Reliable antenatal identification of PET and SGA is crucial to judicious allocation of monitoring resources and use of preventative treatment [11] with the prospect of improving maternal and perinatal outcome. The variation in the design of research on accuracy of tests for prediction of PET and SGA, the scatter of this research across many databases and languages, and the dearth of clear collated up-to-date summaries of this literature contribute to the uncertainty about the best screening and monitoring strategies [12]. Systematic reviews of the literature can improve our ability to identify those pregnancies at increased risk of developing PET and SGA making additional use of test results already obtained for Down syndrome screening.

The purpose of our review was to investigate the accuracy of serum biochemical markers used in first and second trimester Down syndrome serum screening in predicting PET and/or SGA. We systematically reviewed the available literature and meta-analysed the data.

Methods

The systematic review was based on our previously published prospective protocols [13, 14] designed using widely recommended methods [1518]. The protocols are available as Additional files 1 and 2.

Data sources and searches

Electronic searches were performed by experienced clinical librarians targeting the prediction of PET and SGA. We searched Medline, Embase, the Cochrane Library (2006;4) and Medion from inception until February 2007. The search strategies are detailed in the published protocols [13, 14] and in Additional file 3. The reference lists of all included primary and review articles were examined to identify cited articles not captured by electronic searches.
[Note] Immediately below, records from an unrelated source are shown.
-- ==== Sys2Proof/Laws/State.lean ====
section
/-! SUPPORT. Laws/State.lean: what each named update of the state leaves unchanged, one lemma for each field and update. -/
namespace Sys2Proof.Machine

variable (s : State)

@[simp] theorem State.setReg_wlog (r : Reg) (n : Nat) (w : Word) : (s.setReg r n w).wlog = s.wlog := rfl
@[simp] theorem State.setReg_hot (r : Reg) (n : Nat) (w : Word) : (s.setReg r n w).hot = s.hot := rfl
@[simp] theorem State.setReg_now (r : Reg) (n : Nat) (w : Word) : (s.setReg r n w).now = s.now := rfl
@[simp] theorem State.setReg_skew (r : Reg) (n : Nat) (w : Word) : (s.setReg r n w).skew = s.skew := rfl
@[simp] theorem State.setReg_quiet (r : Reg) (n : Nat) (w : Word) : (s.setReg r n w).quiet = s.quiet := rfl
@[simp] theorem State.setReg_small (r : Reg) (n : Nat) (w : Word) : (s.setReg r n w).small = s.small := rfl
@[simp] theorem State.setReg_frees (r : Reg) (n : Nat) (w : Word) : (s.setReg r n w).frees = s.frees := rfl
@[simp] theorem State.setReg_pending (r : Reg) (n : Nat) (w : Word) : (s.setReg r n w).pending = s.pending := rfl
@[simp] theorem State.setReg_active (r : Reg) (n : Nat) (w : Word) : (s.setReg r n w).active = s.active := rfl
@[simp] theorem State.setReg_shadow (r : Reg) (n : Nat) (w : Word) : (s.setReg r n w).shadow = s.shadow := rfl
@[simp] theorem State.setReg_rails (r : Reg) (n : Nat) (w : Word) : (s.setReg r n w).rails = s.rails := rfl
@[simp] theorem State.setReg_phases (r : Reg) (n : Nat) (w : Word) : (s.setReg r n w).phases = s.phases := rfl
@[simp] theorem State.setReg_wins (r : Reg) (n : Nat) (w : Word) : (s.setReg r n w).wins = s.wins := rfl
@[simp] theorem State.setReg_strands (r : Reg) (n : Nat) (w : Word) : (s.setReg r n w).strands = s.strands := rfl
@[simp] theorem State.setReg_braids (r : Reg) (n : Nat) (w : Word) : (s.setReg r n w).braids = s.braids := rfl
@[simp] theorem State.setReg_time (r : Reg) (n : Nat) (w : Word) : (s.setReg r n w).time = s.time := rfl
@[simp] theorem State.setReg_tele (r : Reg) (n : Nat) (w : Word) : (s.setReg r n w).tele = s.tele := rfl
@[simp] theorem State.setReg_log (r : Reg) (n : Nat) (w : Word) : (s.setReg r n w).log = s.log := rfl
@[simp] theorem State.setReg_trace (r : Reg) (n : Nat) (w : Word) : (s.setReg r n w).trace = s.trace := rfl
@[simp] theorem State.setReg_fault (r : Reg) (n : Nat) (w : Word) : (s.setReg r n w).fault = s.fault := rfl
@[simp] theorem State.setReg_flash (r : Reg) (n : Nat) (w : Word) : (s.setReg r n w).flash = s.flash := rfl
@[simp] theorem State.setReg_power (r : Reg) (n : Nat) (w : Word) : (s.setReg r n w).power = s.power := rfl
@[simp] theorem State.setReg_links (r : Reg) (n : Nat) (w : Word) : (s.setReg r n w).links = s.links := rfl
@[simp] theorem State.setReg_lan (r : Reg) (n : Nat) (w : Word) : (s.setReg r n w).lan = s.lan := rfl
@[simp] theorem State.setReg_timers (r : Reg) (n : Nat) (w : Word) : (s.setReg r n w).timers = s.timers := rfl
@[simp] theorem State.setReg_fans (r : Reg) (n : Nat) (w : Word) : (s.setReg r n w).fans = s.fans := rfl
@[simp] theorem State.setReg_temps (r : Reg) (n : Nat) (w : Word) : (s.setReg r n w).temps = s.temps := rfl
@[simp] theorem State.setReg_bus (r : Reg) (n : Nat) (w : Word) : (s.setReg r n w).bus = s.bus := rfl
@[simp] theorem State.setReg_rig (r : Reg) (n : Nat) (w : Word) : (s.setReg r n w).rig = s.rig := rfl
@[simp] theorem State.setReg_pins (r : Reg) (n : Nat) (w : Word) : (s.setReg r n w).pins = s.pins := rfl
@[simp] theorem State.setReg_undo (r : Reg) (n : Nat) (w : Word) : (s.setReg r n w).undo = s.undo := rfl

@[simp] theorem State.setFld_wlog (g : Fld) (n v : Nat) : (s.setFld g n v).wlog = s.wlog := rfl
@[simp] theorem State.setFld_now (g : Fld) (n v : Nat) : (s.setFld g n v).now = s.now := rfl
@[simp] theorem State.setFld_skew (g : Fld) (n v : Nat) : (s.setFld g n v).skew = s.skew := rfl
@[simp] theorem State.setFld_quiet (g : Fld) (n v : Nat) : (s.setFld g n v).quiet = s.quiet := rfl
@[simp] theorem State.setFld_small (g : Fld) (n v : Nat) : (s.setFld g n v).small = s.small := rfl
@[simp] theorem State.setFld_frees (g : Fld) (n v : Nat) : (s.setFld g n v).frees = s.frees := rfl
@[simp] theorem State.setFld_pending (g : Fld) (n v : Nat) : (s.setFld g n v).pending = s.pending := rfl
@[simp] theorem State.setFld_active (g : Fld) (n v : Nat) : (s.setFld g n v).active = s.active := rfl
@[simp] theorem State.setFld_shadow (g : Fld) (n v : Nat) : (s.setFld g n v).shadow = s.shadow := rfl
@[simp] theorem State.setFld_rails (g : Fld) (n v : Nat) : (s.setFld g n v).rails = s.rails := rfl
@[simp] theorem State.setFld_phases (g : Fld) (n v : Nat) : (s.setFld g n v).phases = s.phases := rfl
@[simp] theorem State.setFld_wins (g : Fld) (n v : Nat) : (s.setFld g n v).wins = s.wins := rfl
@[simp] theorem State.setFld_strands (g : Fld) (n v : Nat) : (s.setFld g n v).strands = s.strands := rfl
@[simp] theorem State.setFld_braids (g : Fld) (n v : Nat) : (s.setFld g n v).braids = s.braids := rfl
@[simp] theorem State.setFld_time (g : Fld) (n v : Nat) : (s.setFld g n v).time = s.time := rfl
@[simp] theorem State.setFld_tele (g : Fld) (n v : Nat) : (s.setFld g n v).tele = s.tele := rfl
@[simp] theorem State.setFld_log (g : Fld) (n v : Nat) : (s.setFld g n v).log = s.log := rfl
@[simp] theorem State.setFld_trace (g : Fld) (n v : Nat) : (s.setFld g n v).trace = s.trace := rfl
@[simp] theorem State.setFld_fault (g : Fld) (n v : Nat) : (s.setFld g n v).fault = s.fault := rfl
@[simp] theorem State.setFld_flash (g : Fld) (n v : Nat) : (s.setFld g n v).flash = s.flash := rfl
@[simp] theorem State.setFld_power (g : Fld) (n v : Nat) : (s.setFld g n v).power = s.power := rfl
@[simp] theorem State.setFld_links (g : Fld) (n v : Nat) : (s.setFld g n v).links = s.links := rfl
@[simp] theorem State.setFld_lan (g : Fld) (n v : Nat) : (s.setFld g n v).lan = s.lan := rfl
@[simp] theorem State.setFld_timers (g : Fld) (n v : Nat) : (s.setFld g n v).timers = s.timers := rfl
@[simp] theorem State.setFld_fans (g : Fld) (n v : Nat) : (s.setFld g n v).fans = s.fans := rfl
@[simp] theorem State.setFld_temps (g : Fld) (n v : Nat) : (s.setFld g n v).temps = s.temps := rfl
@[simp] theorem State.setFld_bus (g : Fld) (n v : Nat) : (s.setFld g n v).bus = s.bus := rfl
@[simp] theorem State.setFld_rig (g : Fld) (n v : Nat) : (s.setFld g n v).rig = s.rig := rfl
@[simp] theorem State.setFld_pins (g : Fld) (n v : Nat) : (s.setFld g n v).pins = s.pins := rfl
@[simp] theorem State.setFld_undo (g : Fld) (n v : Nat) : (s.setFld g n v).undo = s.undo := rfl

@[simp] theorem State.setFldS_wlog (g : Fld) (n : Nat) (v : Int) : (s.setFldS g n v).wlog = s.wlog := rfl
@[simp] theorem State.setFldS_now (g : Fld) (n : Nat) (v : Int) : (s.setFldS g n v).now = s.now := rfl
@[simp] theorem State.setFldS_skew (g : Fld) (n : Nat) (v : Int) : (s.setFldS g n v).skew = s.skew := rfl
@[simp] theorem State.setFldS_quiet (g : Fld) (n : Nat) (v : Int) : (s.setFldS g n v).quiet = s.quiet := rfl
@[simp] theorem State.setFldS_small (g : Fld) (n : Nat) (v : Int) : (s.setFldS g n v).small = s.small := rfl
@[simp] theorem State.setFldS_frees (g : Fld) (n : Nat) (v : Int) : (s.setFldS g n v).frees = s.frees := rfl
@[simp] theorem State.setFldS_pending (g : Fld) (n : Nat) (v : Int) : (s.setFldS g n v).pending = s.pending := rfl
@[simp] theorem State.setFldS_active (g : Fld) (n : Nat) (v : Int) : (s.setFldS g n v).active = s.active := rfl
@[simp] theorem State.setFldS_shadow (g : Fld) (n : Nat) (v : Int) : (s.setFldS g n v).shadow = s.shadow := rfl
@[simp] theorem State.setFldS_rails (g : Fld) (n : Nat) (v : Int) : (s.setFldS g n v).rails = s.rails := rfl
@[simp] theorem State.setFldS_phases (g : Fld) (n : Nat) (v : Int) : (s.setFldS g n v).phases = s.phases := rfl
@[simp] theorem State.setFldS_wins (g : Fld) (n : Nat) (v : Int) : (s.setFldS g n v).wins = s.wins := rfl
@[simp] theorem State.setFldS_strands (g : Fld) (n : Nat) (v : Int) : (s.setFldS g n v).strands = s.strands := rfl
@[simp] theorem State.setFldS_braids (g : Fld) (n : Nat) (v : Int) : (s.setFldS g n v).braids = s.braids := rfl
@[simp] theorem State.setFldS_time (g : Fld) (n : Nat) (v : Int) : (s.setFldS g n v).time = s.time := rfl
@[simp] theorem State.setFldS_tele (g : Fld) (n : Nat) (v : Int) : (s.setFldS g n v).tele = s.tele := rfl
@[simp] theorem State.setFldS_log (g : Fld) (n : Nat) (v : Int) : (s.setFldS g n v).log = s.log := rfl
@[simp] theorem State.setFldS_trace (g : Fld) (n : Nat) (v : Int) : (s.setFldS g n v).trace = s.trace := rfl
@[simp] theorem State.setFldS_fault (g : Fld) (n : Nat) (v : Int) : (s.setFldS g n v).fault = s.fault := rfl
@[simp] theorem State.setFldS_flash (g : Fld) (n : Nat) (v : Int) : (s.setFldS g n v).flash = s.flash := rfl
@[simp] theorem State.setFldS_power (g : Fld) (n : Nat) (v : Int) : (s.setFldS g n v).power = s.power := rfl
@[simp] theorem State.setFldS_links (g : Fld) (n : Nat) (v : Int) : (s.setFldS g n v).links = s.links := rfl
@[simp] theorem State.setFldS_lan (g : Fld) (n : Nat) (v : Int) : (s.setFldS g n v).lan = s.lan := rfl
@[simp] theorem State.setFldS_timers (g : Fld) (n : Nat) (v : Int) : (s.setFldS g n v).timers = s.timers := rfl
@[simp] theorem State.setFldS_fans (g : Fld) (n : Nat) (v : Int) : (s.setFldS g n v).fans = s.fans := rfl
@[simp] theorem State.setFldS_temps (g : Fld) (n : Nat) (v : Int) : (s.setFldS g n v).temps = s.temps := rfl
@[simp] theorem State.setFldS_bus (g : Fld) (n : Nat) (v : Int) : (s.setFldS g n v).bus = s.bus := rfl
@[simp] theorem State.setFldS_rig (g : Fld) (n : Nat) (v : Int) : (s.setFldS g n v).rig = s.rig := rfl
@[simp] theorem State.setFldS_pins (g : Fld) (n : Nat) (v : Int) : (s.setFldS g n v).pins = s.pins := rfl
@[simp] theorem State.setFldS_undo (g : Fld) (n : Nat) (v : Int) : (s.setFldS g n v).undo = s.undo := rfl

@[simp] theorem State.raise_wlog (g : Fld) (n : Nat) : (s.raise g n).wlog = s.wlog := rfl
@[simp] theorem State.raise_now (g : Fld) (n : Nat) : (s.raise g n).now = s.now := rfl
@[simp] theorem State.raise_skew (g : Fld) (n : Nat) : (s.raise g n).skew = s.skew := rfl
@[simp] theorem State.raise_quiet (g : Fld) (n : Nat) : (s.raise g n).quiet = s.quiet := rfl
@[simp] theorem State.raise_small (g : Fld) (n : Nat) : (s.raise g n).small = s.small := rfl
@[simp] theorem State.raise_frees (g : Fld) (n : Nat) : (s.raise g n).frees = s.frees := rfl
@[simp] theorem State.raise_pending (g : Fld) (n : Nat) : (s.raise g n).pending = s.pending := rfl
@[simp] theorem State.raise_active (g : Fld) (n : Nat) : (s.raise g n).active = s.active := rfl
@[simp] theorem State.raise_shadow (g : Fld) (n : Nat) : (s.raise g n).shadow = s.shadow := rfl
@[simp] theorem State.raise_rails (g : Fld) (n : Nat) : (s.raise g n).rails = s.rails := rfl
@[simp] theorem State.raise_phases (g : Fld) (n : Nat) : (s.raise g n).phases = s.phases := rfl
@[simp] theorem State.raise_wins (g : Fld) (n : Nat) : (s.raise g n).wins = s.wins := rfl
@[simp] theorem State.raise_strands (g : Fld) (n : Nat) : (s.raise g n).strands = s.strands := rfl
@[simp] theorem State.raise_braids (g : Fld) (n : Nat) : (s.raise g n).braids = s.braids := rfl
@[simp] theorem State.raise_time (g : Fld) (n : Nat) : (s.raise g n).time = s.time := rfl
@[simp] theorem State.raise_tele (g : Fld) (n : Nat) : (s.raise g n).tele = s.tele := rfl
@[simp] theorem State.raise_log (g : Fld) (n : Nat) : (s.raise g n).log = s.log := rfl
@[simp] theorem State.raise_trace (g : Fld) (n : Nat) : (s.raise g n).trace = s.trace := rfl
@[simp] theorem State.raise_fault (g : Fld) (n : Nat) : (s.raise g n).fault = s.fault := rfl
@[simp] theorem State.raise_flash (g : Fld) (n : Nat) : (s.raise g n).flash = s.flash := rfl
@[simp] theorem State.raise_power (g : Fld) (n : Nat) : (s.raise g n).power = s.power := rfl
@[simp] theorem State.raise_links (g : Fld) (n : Nat) : (s.raise g n).links = s.links := rfl
@[simp] theorem State.raise_lan (g : Fld) (n : Nat) : (s.raise g n).lan = s.lan := rfl
@[simp] theorem State.raise_timers (g : Fld) (n : Nat) : (s.raise g n).timers = s.timers := rfl
@[simp] theorem State.raise_fans (g : Fld) (n : Nat) : (s.raise g n).fans = s.fans := rfl
@[simp] theorem State.raise_temps (g : Fld) (n : Nat) : (s.raise g n).temps = s.temps := rfl
@[simp] theorem State.raise_bus (g : Fld) (n : Nat) : (s.raise g n).bus = s.bus := rfl
@[simp] theorem State.raise_rig (g : Fld) (n : Nat) : (s.raise g n).rig = s.rig := rfl
@[simp] theorem State.raise_pins (g : Fld) (n : Nat) : (s.raise g n).pins = s.pins := rfl
@[simp] theorem State.raise_undo (g : Fld) (n : Nat) : (s.raise g n).undo = s.undo := rfl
No language restrictions were applied.

Study selection

The first stage of study selection was the scrutinizing of the database by two reviewers to identify articles from title and/or abstract. In a second stage, a search based on keywords for each of the analytes under review was performed within the Reference Manager database. The results of this search were scrutinized by a second reviewer. In the final stage of study selection the full papers of identified articles were obtained with final inclusion or exclusion decisions made after independent and duplicate examination of the papers. We included studies that reported on singleton pregnancies at any level of risk in any healthcare setting using any serum biochemical test used in Down syndrome serum screening before the 25th week of gestation. Test accuracy studies allowing generation of 2 × 2 tables were included.

Data extraction and Study Quality Assessment

Further details on inclusion and exclusion criteria and extracted clinical, methodological and statistical data can be found in the published protocols.

Acceptable reference standards for PET were: persistent systolic blood pressure (SBP) ≥ 140 mmHg or diastolic blood pressure (DBP) ≥ 90 mmHg with proteinuria ≥ 0.3 g/24 hours or ≥ 1+ dipstick (= 30 mg/dl in a single urine sample), new after 20 weeks of gestation. Severe PET was defined as SBP ≥ 160 mmHg or DBP ≥ 110 mmHg with proteinuria ≥ 2.0 g/24 hours or ≥ 3+ dipstick, or of early onset < 34 weeks gestation. Superimposed PET was defined as the development of proteinuria ≥ 0.3 g/24 hours or ≥ 1+ dipstick after 20 weeks gestation in chronically hypertensive patients [19]. Acceptable reference standards for SGA included birth weight < 10th centile adjusted for gestational age and based on local population values and absolute birth weight threshold < 2500 g. Severe SGA was defined as birth weight < 5th or < 3rd centile or < 1750 g or and preterm SGA for SGA leading to delivery < 37 weeks. Neonatal ponderal index < 10th centile, skin fold thickness, and mid-arm circumference/head circumference were also assessed [2024].

Disagreements were resolved by consensus or arbitration of a third reviewer. For multiple/duplicate publication of the same data set, the most recent and/or complete study was included only.

All included manuscripts were assessed by at least one reviewer for study and reporting quality using validated tools [2530]. Methodological quality was defined as the confidence that the study design, conduct and analysis have minimized biases in addressing the research question, thereby focusing on the internal validity (i.e. the degree to which the results of an observation are correct for the patients being studied). Items considered important for a good quality paper were prospective design with consecutive recruitment, full verification of the test result with reference standard (> 90%), adequate description of the index test and use of appropriate reference standard, and application of any preventative treatments. Additional quality items were assessed for SGA papers; whether they excluded cases of PET from the results, whether fetuses with chromosomal and structural anomalies were excluded and whether stillbirths and intrauterine deaths were excluded from the results. Further explanation of the quality assessment can be found in Additional file 4.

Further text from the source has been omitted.